*Task prompt*:
Transcribe the listing from its top line through the line with "inductive DecodeError where". Keep it exact, both ends included, and add nothing.

*Information shown*:
-- ==== Sys2Proof/Decode.lean ====
section
/-! DEFINITION. The decoder, the encoder, the opcode rows with their masks, and the textual syntax (30_encoding.md). -/
namespace Sys2Proof

/-- Why a command word is illegal, one name for each condition of 30_encoding.md R76. -/
inductive DecodeError where
  /-- `rsv0`, bits 31:27, is not 0. -/
  | rsv0
  /-- `rsv1`, bit 15, is not 0. -/
  | rsv1
  /-- `rsv2`, bits 7:6, is not 0. -/
  | rsv2
  /-- `op` is 6 or 7. -/
  | reservedOp
  /-- `fractionalBits` is not 0 in a command that has no such parameter. -/
  | fractionalBits
  deriving DecidableEq, Repr

/-- A run of adjacent bits of the command word. -/
structure BitRange where
  lo    : Nat
  width : Nat
  deriving DecidableEq, Repr

/-- The fields of `CMD` (30_encoding.md R71). -/
def BitRange.rsv0 : BitRange := ⟨27, 5⟩
/-- Bits 26:24. -/
def BitRange.op : BitRange := ⟨24, 3⟩
/-- Bit 23. -/
def BitRange.bigEndian : BitRange := ⟨23, 1⟩
/-- Bit 22. -/
def BitRange.isSigned : BitRange := ⟨22, 1⟩
/-- Bits 21:16. -/
def BitRange.startBit : BitRange := ⟨16, Config.startBitFieldWidth⟩
/-- Bit 15. -/
def BitRange.rsv1 : BitRange := ⟨15, 1⟩
/-- Bits 14:8. -/
def BitRange.length : BitRange := ⟨8, Config.lenFieldWidth⟩
/-- Bits 7:6. -/
def BitRange.rsv2 : BitRange := ⟨6, 2⟩
/-- Bits 5:0. -/
def BitRange.fractionalBits : BitRange := ⟨0, Config.fracFieldWidth⟩

/-- A field is the unsigned integer its bits spell, nothing extended, scaled or reassembled (30_encoding.md R73). -/
def BitRange.read (r : BitRange) (w : CmdWord) : Nat := w.toNat / 2 ^ r.lo % 2 ^ r.width

/-- The commands without a `fractionalBits` parameter require that field to be 0 (30_encoding.md R71, R76). -/
def decodeNoFraction (w : CmdWord) (i : Instr) : Except DecodeError Instr :=
  if BitRange.fractionalBits.read w = 0 then .ok i else .error .fractionalBits

/-- The command a 32-bit word encodes, or why it is illegal: total on every word (30_encoding.md R74, R75, R76). -/
def decode (w : CmdWord) : Except DecodeError Instr :=
  if BitRange.rsv0.read w ≠ 0 then .error .rsv0
  else if BitRange.rsv1.read w ≠ 0 then .error .rsv1
  else if BitRange.rsv2.read w ≠ 0 then .error .rsv2
  else
    let be := BitRange.bigEndian.read w == 1
    let sg := BitRange.isSigned.read w == 1
    let sb := BitRange.startBit.read w
    let n := BitRange.length.read w
    match BitRange.op.read w with
    | 0 => decodeNoFraction w (.extract be sg sb n)
    | 1 => decodeNoFraction w (.store be sg sb n)
    | 2 => decodeNoFraction w (.decodeLinear be sg sb n)
    | 3 => decodeNoFraction w (.encodeLinear be sg sb n)
    | 4 => .ok (.decodeFixed be sg sb n (BitRange.fractionalBits.read w))
    | 5 => .ok (.encodeFixed be sg sb n (BitRange.fractionalBits.read w))
    | _ => .error .reservedOp

/-- The `op` number of a command (30_encoding.md R74). -/
def Instr.op : Instr → Nat
  | .extract _ _ _ _ => 0
  | .store _ _ _ _ => 1
  | .decodeLinear _ _ _ _ => 2
  | .encodeLinear _ _ _ _ => 3
  | .decodeFixed _ _ _ _ _ => 4
  | .encodeFixed _ _ _ _ _ => 5

/-- A field placed at its position. -/
def BitRange.place (r : BitRange) (v : Nat) : Nat := v * 2 ^ r.lo

/-- The command word: each field at its place, zeros elsewhere (30_encoding.md R75). -/
def encode (i : Instr) : CmdWord :=
  BitVec.ofNat Config.cmdWidth
    (BitRange.op.place i.op + BitRange.bigEndian.place i.bigEndian.toNat +
      BitRange.isSigned.place i.isSigned.toNat + BitRange.startBit.place i.startBit +
      BitRange.length.place i.length + BitRange.fractionalBits.place i.fractionalBits)

/-- One row of the match and mask table of 30_encoding.md R74. -/
structure OpcodeRow where
  mnemonic : String
  op       : Nat
  mask     : CmdWord
  pattern  : CmdWord
  deriving DecidableEq, Repr

/-- A word selects a row when `w & mask = match` (30_encoding.md R74). -/
def OpcodeRow.selects (r : OpcodeRow) (w : CmdWord) : Bool := w &&& r.mask == r.pattern

/-- The six rows of 30_encoding.md R74. -/
def opcodeRows : List OpcodeRow :=
  [⟨"EXTRACT", 0, 0xFF0080FF, 0x00000000⟩, ⟨"STORE", 1, 0xFF0080FF, 0x01000000⟩,
   ⟨"DECODE_LINEAR", 2, 0xFF0080FF, 0x02000000⟩, ⟨"ENCODE_LINEAR", 3, 0xFF0080FF, 0x03000000⟩,
   ⟨"DECODE_FIXED", 4, 0xFF0080C0, 0x04000000⟩, ⟨"ENCODE_FIXED", 5, 0xFF0080C0, 0x05000000⟩]

/-- The instruction the decoder reads from a word numbered as the opcode table numbers it: one 32-bit word, bit 0 least significant (30_encoding.md R71, R78); bits at and above `nbits` are 0. -/
def decodeTableWord (nbits w : Nat) : Option Instr :=
  match decode (BitVec.ofNat Config.cmdWidth (w % 2 ^ nbits)) with
  | .ok i => some i
  | .error _ => none

/-! The textual syntax of 30_encoding.md R79. -/

/-- The mnemonic of a command. -/
def Instr.mnemonic : Instr → String
  | .extract _ _ _ _ => "EXTRACT"
  | .store _ _ _ _ => "STORE"
  | .decodeLinear _ _ _ _ => "DECODE_LINEAR"
  | .encodeLinear _ _ _ _ => "ENCODE_LINEAR"
  | .decodeFixed _ _ _ _ _ => "DECODE_FIXED"
  | .encodeFixed _ _ _ _ _ => "ENCODE_FIXED"

/-- A 64-bit operand as a `0x`-prefixed 16-digit pattern. -/
def hexOperand (v : U64) : String :=
  "0x" ++ String.ofList ((List.range 16).map fun k => Nat.digitChar (v.toNat / 16 ^ (15 - k) % 16))

/-- The data operands a command reads, by name (30_encoding.md R74, R79). -/
def Instr.operandText (i : Instr) (c : Command) : String :=
  match i with
  | .extract _ _ _ _ | .decodeFixed _ _ _ _ _ => ""
  | .store _ _ _ _ => ", value=" ++ hexOperand c.value
  | .decodeLinear _ _ _ _ => ", factor=" ++ hexOperand c.factor ++ ", offset=" ++ hexOperand c.offset
  | .encodeLinear _ _ _ _ =>
    ", physical=" ++ hexOperand c.value ++ ", factor=" ++ hexOperand c.factor ++
      ", offset=" ++ hexOperand c.offset
  | .encodeFixed _ _ _ _ _ => ", physical=" ++ hexOperand c.value

/-- `fractionalBits` is written for DECODE_FIXED and ENCODE_FIXED only (30_encoding.md R79). -/
def Instr.fractionText : Instr → String
  | .extract _ _ _ _ | .store _ _ _ _ | .decodeLinear _ _ _ _ | .encodeLinear _ _ _ _ => ""
  | .decodeFixed _ _ _ _ fb | .encodeFixed _ _ _ _ fb => ", " ++ toString fb

/-- A command as 30_encoding.md R79 writes it, float operands as bit patterns. -/
def Instr.render (i : Instr) (c : Command) : String :=
  i.mnemonic ++ (if i.bigEndian then ".BE" else ".LE") ++ (if i.isSigned then ".S " else ".U ") ++
    toString i.startBit ++ ", " ++ toString i.length ++ i.fractionText ++ i.operandText c

end Sys2Proof
end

*Answer below*:
-- ==== Sys2Proof/Decode.lean ====
section
/-! DEFINITION. The decoder, the encoder, the opcode rows with their masks, and the textual syntax (30_encoding.md). -/
namespace Sys2Proof

/-- Why a command word is illegal, one name for each condition of 30_encoding.md R76. -/
inductive DecodeError where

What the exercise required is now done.